- Updated configuration with aft engines, released in August 2021.

General information
- Type: regional airliner
- Manufacturer: Embraer
- Status: Prototype

History
- Introduction date: cancelled
- Developed from: Embraer E-Jet

= Embraer next-generation turboprop =

Regional airliner prototype

The Next-generation turboprop is a regional airliner concept proposed by Embraer, powered by turboprop engines.

== Development ==
By May 2019, Embraer was considering developing a new family of turboprop regional airliners in the 50–70 seat range, complementing the E-Jet E2, so as to free engineering resources. By July 2020, it had evolved into the 70–100 passenger range
In October 2020, Embraer released conceptual depictions of the 75–90 seat airliner, with a fuselage similar to the E-Jet and turboprops above a low wing but a different T-tail design.
It would compete against older ATR and Dash 8 designs for 1.5 to 2 h flights over 500-700 nmi.

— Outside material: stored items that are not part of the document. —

-- ==== Sys2Proof/Laws/Step.lean ====
section
/-! SUPPORT. What one instruction and one step can do, said once: later proofs split on these cases instead of on the
sixty instructions. -/

namespace Sys2Proof.Machine

/-- A byte transform that writes no flag but C, V, Z and N (43_rmw.md R200). -/
def WritesArithmeticFlags (f : ByteTransform) : Prop :=
  ∀ v cc g, g ∉ [Flag.C, .V, .Z, .N] → getFlag g (f v cc).2 = getFlag g cc

theorem negByte_flags (mode : NegCMode) : WritesArithmeticFlags (negByte mode) := by
  intro v cc g hg
  cases mode <;> cases g <;> simp_all [negByte]

theorem comByte_flags : WritesArithmeticFlags comByte := by
  intro v cc g hg
  cases g <;> simp_all [comByte]

theorem lsrByte_flags : WritesArithmeticFlags lsrByte := by
  intro v cc g hg
  cases g <;> simp_all [lsrByte]

theorem rorByte_flags : WritesArithmeticFlags rorByte := by
  intro v cc g hg
  cases g <;> simp_all [rorByte]

theorem asrByte_flags : WritesArithmeticFlags asrByte := by
  intro v cc g hg
  cases g <;> simp_all [asrByte]

theorem aslByte_flags : WritesArithmeticFlags aslByte := by
  intro v cc g hg
  cases g <;> simp_all [aslByte, shiftLeftFlags]

theorem rolByte_flags : WritesArithmeticFlags rolByte := by
  intro v cc g hg
  cases g <;> simp_all [rolByte, shiftLeftFlags]

theorem decByte_flags : WritesArithmeticFlags decByte := by
  intro v cc g hg
  cases g <;> simp_all [decByte]

theorem incByte_flags : WritesArithmeticFlags incByte := by
  intro v cc g hg
  cases g <;> simp_all [incByte]

theorem tstByte_flags : WritesArithmeticFlags tstByte := by
  intro v cc g hg
  cases g <;> simp_all [tstByte]

theorem clrByte_flags : WritesArithmeticFlags clrByte := by
  intro v cc g hg
  cases g <;> simp_all [clrByte]

/-- The compares write no flag but C, V, Z and N (45_cmp16.md R270). -/
theorem compareFlags_flags (register operand : Word) (cc : Byte) {g : Flag} (hg : g ∉ [Flag.C, .V, .Z, .N]) :
    getFlag g (compareFlags register operand cc) = getFlag g cc := by
  cases g <;> simp_all [compareFlags, binaryAdd16_flags]

/-- What an instruction's execute stage does to the state `s` its operand stage left, with the effective address `ea`. -/
inductive Effect (s : State) (ea : Word) : State → Prop where
  | store (f : ByteTransform) (hf : WritesArithmeticFlags f) : Effect s ea (rmwAt f ea s)
  | test (f : ByteTransform) (hf : WritesArithmeticFlags f) : Effect s ea (testAt f ea s)
  | jump (target : Word) : Effect s ea (s.setPc target)
  | pass : Effect s ea s
  | compare (register operand : Word) : Effect s ea (s.setCc (compareFlags register operand s.cc))

/-- A long branch either jumps or passes. -/
theorem longBranch_effect (condition : Byte → Bool) (off ea : Word) (s : State) :
    Effect (immediateStage off s).2 ea (longBranch condition off s) := by
  by_cases h : condition (immediateStage off s).2.cc = true
  · simpa [longBranch, h] using Effect.jump _
  · simpa [longBranch, h] using Effect.pass

/-- Every instruction completes, and does one of these things, under every parameter value: an effect after an operand
stage, or the trap entry of SWI3. -/
theorem execWith_cases (p : Parameters) (i : Instr) (s : State) :
    ∃ t, execWith p i s = .next t ∧
      ((∃ operand : Word × State, StageOf s operand.2 ∧ Effect operand.2 operand.1 t ∧ i ≠ .swi3 ∧
          (∀ q, ¬ AutoModifies i q → operand.2.base q = s.base q)) ∨
        (i = .swi3 ∧ t = enterTrap p.swi3Vector s)) := by
  cases i with
  | negDirect dd =>
    exact ⟨_, rfl, .inl ⟨directStage dd s, directStage_stage dd s, .store _ (negByte_flags _), nofun, fun q _ => by cases q <;> rfl⟩⟩
  | negIndexed ix =>
    exact ⟨_, rfl, .inl ⟨indexedStage ix s p.pcrBase, indexedStage_stage ix s, .store _ (negByte_flags _), nofun, fun q hq => indexedStage_base (fun m hm hmem => hq ⟨m, by rw [← hm]; rfl, hmem⟩) s⟩⟩
  | negExtended ea =>
    exact ⟨_, rfl, .inl ⟨extendedStage ea s, extendedStage_stage ea s, .store _ (negByte_flags _), nofun, fun q _ => by cases q <;> rfl⟩⟩
  | comDirect dd =>
    exact ⟨_, rfl, .inl ⟨directStage dd s, directStage_stage dd s, .store _ comByte_flags, nofun, fun q _ => by cases q <;> rfl⟩⟩
  | comIndexed ix =>
    exact ⟨_, rfl, .inl ⟨indexedStage ix s p.pcrBase, indexedStage_stage ix s, .store _ comByte_flags, nofun, fun q hq => indexedStage_base (fun m hm hmem => hq ⟨m, by rw [← hm]; rfl, hmem⟩) s⟩⟩
  | comExtended ea =>
    exact ⟨_, rfl, .inl ⟨extendedStage ea s, extendedStage_stage ea s, .store _ comByte_flags, nofun, fun q _ => by cases q <;> rfl⟩⟩
  | lsrDirect dd =>
    exact ⟨_, rfl, .inl ⟨directStage dd s, directStage_stage dd s, .store _ lsrByte_flags, nofun, fun q _ => by cases q <;> rfl⟩⟩
  | lsrIndexed ix =>
    exact ⟨_, rfl, .inl ⟨indexedStage ix s p.pcrBase, indexedStage_stage ix s, .store _ lsrByte_flags, nofun, fun q hq => indexedStage_base (fun m hm hmem => hq ⟨m, by rw [← hm]; rfl, hmem⟩) s⟩⟩
  | lsrExtended ea =>
    exact ⟨_, rfl, .inl ⟨extendedStage ea s, extendedStage_stage ea s, .store _ lsrByte_flags, nofun, fun q _ => by cases q <;> rfl⟩⟩
  | rorDirect dd =>
    exact ⟨_, rfl, .inl ⟨directStage dd s, directStage_stage dd s, .store _ rorByte_flags, nofun, fun q _ => by cases q <;> rfl⟩⟩
  | rorIndexed ix =>
    exact ⟨_, rfl, .inl ⟨indexedStage ix s p.pcrBase, indexedStage_stage ix s, .store _ rorByte_flags, nofun, fun q hq => indexedStage_base (fun m hm hmem => hq ⟨m, by rw [← hm]; rfl, hmem⟩) s⟩⟩
  | rorExtended ea =>
    exact ⟨_, rfl, .inl ⟨extendedStage ea s, extendedStage_stage ea s, .store _ rorByte_flags, nofun, fun q _ => by cases q <;> rfl⟩⟩
  | asrDirect dd =>
    exact ⟨_, rfl, .inl ⟨directStage dd s, directStage_stage dd s, .store _ asrByte_flags, nofun, fun q _ => by cases q <;> rfl⟩⟩
  | asrIndexed ix =>
    exact ⟨_, rfl, .inl ⟨indexedStage ix s p.pcrBase, indexedStage_stage ix s, .store _ asrByte_flags, nofun, fun q hq => indexedStage_base (fun m hm hmem => hq ⟨m, by rw [← hm]; rfl, hmem⟩) s⟩⟩
  | asrExtended ea =>
    exact ⟨_, rfl, .inl ⟨extendedStage ea s, extendedStage_stage ea s, .store _ asrByte_flags, nofun, fun q _ => by cases q <;> rfl⟩⟩
  | aslDirect dd =>
    exact ⟨_, rfl, .inl ⟨directStage dd s, directStage_stage dd s, .store _ aslByte_flags, nofun, fun q _ => by cases q <;> rfl⟩⟩
  | aslIndexed ix =>
    exact ⟨_, rfl, .inl ⟨indexedStage ix s p.pcrBase, indexedStage_stage ix s, .store _ aslByte_flags, nofun, fun q hq => indexedStage_base (fun m hm hmem => hq ⟨m, by rw [← hm]; rfl, hmem⟩) s⟩⟩
  | aslExtended ea =>
    exact ⟨_, rfl, .inl ⟨extendedStage ea s, extendedStage_stage ea s, .store _ aslByte_flags, nofun, fun q _ => by cases q <;> rfl⟩⟩
  | rolDirect dd =>
    exact ⟨_, rfl, .inl ⟨directStage dd s, directStage_stage dd s, .store _ rolByte_flags, nofun, fun q _ => by cases q <;> rfl⟩⟩
  | rolIndexed ix =>
    exact ⟨_, rfl, .inl ⟨indexedStage ix s p.pcrBase, indexedStage_stage ix s, .store _ rolByte_flags, nofun, fun q hq => indexedStage_base (fun m hm hmem => hq ⟨m, by rw [← hm]; rfl, hmem⟩) s⟩⟩
  | rolExtended ea =>
    exact ⟨_, rfl, .inl ⟨extendedStage ea s, extendedStage_stage ea s, .store _ rolByte_flags, nofun, fun q _ => by cases q <;> rfl⟩⟩
  | decDirect dd =>
    exact ⟨_, rfl, .inl ⟨directStage dd s, directStage_stage dd s, .store _ decByte_flags, nofun, fun q _ => by cases q <;> rfl⟩⟩
  | decIndexed ix =>
    exact ⟨_, rfl, .inl ⟨indexedStage ix s p.pcrBase, indexedStage_stage ix s, .store _ decByte_flags, nofun, fun q hq => indexedStage_base (fun m hm hmem => hq ⟨m, by rw [← hm]; rfl, hmem⟩) s⟩⟩
  | decExtended ea =>
    exact ⟨_, rfl, .inl ⟨extendedStage ea s, extendedStage_stage ea s, .store _ decByte_flags, nofun, fun q _ => by cases q <;> rfl⟩⟩
  | incDirect dd =>
    exact ⟨_, rfl, .inl ⟨directStage dd s, directStage_stage dd s, .store _ incByte_flags, nofun, fun q _ => by cases q <;> rfl⟩⟩
  | incIndexed ix =>
    exact ⟨_, rfl, .inl ⟨indexedStage ix s p.pcrBase, indexedStage_stage ix s, .store _ incByte_flags, nofun, fun q hq => indexedStage_base (fun m hm hmem => hq ⟨m, by rw [← hm]; rfl, hmem⟩) s⟩⟩
  | incExtended ea =>
    exact ⟨_, rfl, .inl ⟨extendedStage ea s, extendedStage_stage ea s, .store _ incByte_flags, nofun, fun q _ => by cases q <;> rfl⟩⟩
  | tstDirect dd =>
    exact ⟨_, rfl, .inl ⟨directStage dd s, directStage_stage dd s, .test _ tstByte_flags, nofun, fun q _ => by cases q <;> rfl⟩⟩
  | tstIndexed ix =>
    exact ⟨_, rfl, .inl ⟨indexedStage ix s p.pcrBase, indexedStage_stage ix s, .test _ tstByte_flags, nofun, fun q hq => indexedStage_base (fun m hm hmem => hq ⟨m, by rw [← hm]; rfl, hmem⟩) s⟩⟩
  | tstExtended ea =>
    exact ⟨_, rfl, .inl ⟨extendedStage ea s, extendedStage_stage ea s, .test _ tstByte_flags, nofun, fun q _ => by cases q <;> rfl⟩⟩
  | clrDirect dd =>
    exact ⟨_, rfl, .inl ⟨directStage dd s, directStage_stage dd s, .store _ clrByte_flags, nofun, fun q _ => by cases q <;> rfl⟩⟩
  | clrIndexed ix =>
    exact ⟨_, rfl, .inl ⟨indexedStage ix s p.pcrBase, indexedStage_stage ix s, .store _ clrByte_flags, nofun, fun q hq => indexedStage_base (fun m hm hmem => hq ⟨m, by rw [← hm]; rfl, hmem⟩) s⟩⟩
  | clrExtended ea =>
    exact ⟨_, rfl, .inl ⟨extendedStage ea s, extendedStage_stage ea s, .store _ clrByte_flags, nofun, fun q _ => by cases q <;> rfl⟩⟩
  | jmpDirect dd =>
    exact ⟨_, rfl, .inl ⟨directStage dd s, directStage_stage dd s, .jump _, nofun, fun q _ => by cases q <;> rfl⟩⟩
  | jmpIndexed ix =>
    exact ⟨_, rfl, .inl ⟨indexedStage ix s p.pcrBase, indexedStage_stage ix s, .jump _, nofun, fun q hq => indexedStage_base (fun m hm hmem => hq ⟨m, by rw [← hm]; rfl, hmem⟩) s⟩⟩
  | jmpExtended ea =>
    exact ⟨_, rfl, .inl ⟨extendedStage ea s, extendedStage_stage ea s, .jump _, nofun, fun q _ => by cases q <;> rfl⟩⟩
  | lbrn off =>
    exact ⟨_, rfl, .inl ⟨immediateStage off s, immediateStage_stage off s, longBranch_effect _ off _ s, nofun, fun q _ => by cases q <;> rfl⟩⟩
  | lbhi off =>
    exact ⟨_, rfl, .inl ⟨immediateStage off s, immediateStage_stage off s, longBranch_effect _ off _ s, nofun, fun q _ => by cases q <;> rfl⟩⟩
  | lbls off =>
    exact ⟨_, rfl, .inl ⟨immediateStage off s, immediateStage_stage off s, longBranch_effect _ off _ s, nofun, fun q _ => by cases q <;> rfl⟩⟩
  | lbcc off =>
    exact ⟨_, rfl, .inl ⟨immediateStage off s, immediateStage_stage off s, longBranch_effect _ off _ s, nofun, fun q _ => by cases q <;> rfl⟩⟩
  | lbcs off =>
    exact ⟨_, rfl, .inl ⟨immediateStage off s, immediateStage_stage off s, longBranch_effect _ off _ s, nofun, fun q _ => by cases q <;> rfl⟩⟩
  | lbne off =>
    exact ⟨_, rfl, .inl ⟨immediateStage off s, immediateStage_stage off s, longBranch_effect _ off _ s, nofun, fun q _ => by cases q <;> rfl⟩⟩
  | lbeq off =>
    exact ⟨_, rfl, .inl ⟨immediateStage off s, immediateStage_stage off s, longBranch_effect _ off _ s, nofun, fun q _ => by cases q <;> rfl⟩⟩
  | lbvc off =>
    exact ⟨_, rfl, .inl ⟨immediateStage off s, immediateStage_stage off s, longBranch_effect _ off _ s, nofun, fun q _ => by cases q <;> rfl⟩⟩
  | lbvs off =>
    exact ⟨_, rfl, .inl ⟨immediateStage off s, immediateStage_stage off s, longBranch_effect _ off _ s, nofun, fun q _ => by cases q <;> rfl⟩⟩
  | lbpl off =>
    exact ⟨_, rfl, .inl ⟨immediateStage off s, immediateStage_stage off s, longBranch_effect _ off _ s, nofun, fun q _ => by cases q <;> rfl⟩⟩
  | lbmi off =>
    exact ⟨_, rfl, .inl ⟨immediateStage off s, immediateStage_stage off s, longBranch_effect _ off _ s, nofun, fun q _ => by cases q <;> rfl⟩⟩
  | lbge off =>
    exact ⟨_, rfl, .inl ⟨immediateStage off s, immediateStage_stage off s, longBranch_effect _ off _ s, nofun, fun q _ => by cases q <;> rfl⟩⟩
  | lblt off =>
    exact ⟨_, rfl, .inl ⟨immediateStage off s, immediateStage_stage off s, longBranch_effect _ off _ s, nofun, fun q _ => by cases q <;> rfl⟩⟩
  | lbgt off =>
    exact ⟨_, rfl, .inl ⟨immediateStage off s, immediateStage_stage off s, longBranch_effect _ off _ s, nofun, fun q _ => by cases q <;> rfl⟩⟩
  | lble off =>
    exact ⟨_, rfl, .inl ⟨immediateStage off s, immediateStage_stage off s, longBranch_effect _ off _ s, nofun, fun q _ => by cases q <;> rfl⟩⟩
  | swi3 => exact ⟨_, rfl, .inr ⟨rfl, rfl⟩⟩
  | cmpdImmediate imm =>
    exact ⟨_, rfl, .inl ⟨immediateStage imm s, immediateStage_stage imm s, .compare _ _, nofun, fun q _ => by cases q <;> rfl⟩⟩
  | cmpdDirect dd =>
    exact ⟨_, rfl, .inl ⟨directStage dd s, directStage_stage dd s, .compare _ _, nofun, fun q _ => by cases q <;> rfl⟩⟩
  | cmpdIndexed ix =>
    exact ⟨_, rfl, .inl ⟨indexedStage ix s p.pcrBase, indexedStage_stage ix s, .compare _ _, nofun, fun q hq => indexedStage_base (fun m hm hmem => hq ⟨m, by rw [← hm]; rfl, hmem⟩) s⟩⟩
  | cmpdExtended ea =>
    exact ⟨_, rfl, .inl ⟨extendedStage ea s, extendedStage_stage ea s, .compare _ _, nofun, fun q _ => by cases q <;> rfl⟩⟩
  | cmpyImmediate imm =>
    exact ⟨_, rfl, .inl ⟨immediateStage imm s, immediateStage_stage imm s, .compare _ _, nofun, fun q _ => by cases q <;> rfl⟩⟩
  | cmpyDirect dd =>
    exact ⟨_, rfl, .inl ⟨directStage dd s, directStage_stage dd s, .compare _ _, nofun, fun q _ => by cases q <;> rfl⟩⟩
  | cmpyIndexed ix =>
    exact ⟨_, rfl, .inl ⟨indexedStage ix s p.pcrBase, indexedStage_stage ix s, .compare _ _, nofun, fun q hq => indexedStage_base (fun m hm hmem => hq ⟨m, by rw [← hm]; rfl, hmem⟩) s⟩⟩
  | cmpyExtended ea =>
    exact ⟨_, rfl, .inl ⟨extendedStage ea s, extendedStage_stage ea s, .compare _ _, nofun, fun q _ => by cases q <;> rfl⟩⟩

In August 2021, Embraer released a new configuration with quieter aft-mounted engines for a 70-90 seat aircraft, with the E-Jet cross-section, aiming for a 2022 launch and a 2027/2028 service entry.
Over a 250 nmi sector, a 74-seat TPNG 70 would burn 5% less fuel than a 70-seat ATR-72 and 13% less than the 80-seat Dash 8-400; while the 90-seat TPNG would save 18% per seat compared with the ATR, and 25% compared with the Dash.
Embraer forecasts a market for 2,260 turboprops in the two decades following 2022.

Embraer CEO Francisco Gomes Neto announced during an earnings call in November 2025 that the turboprop project had been canceled as the company looked to focus on the development of its E175-E2 jet and other projects.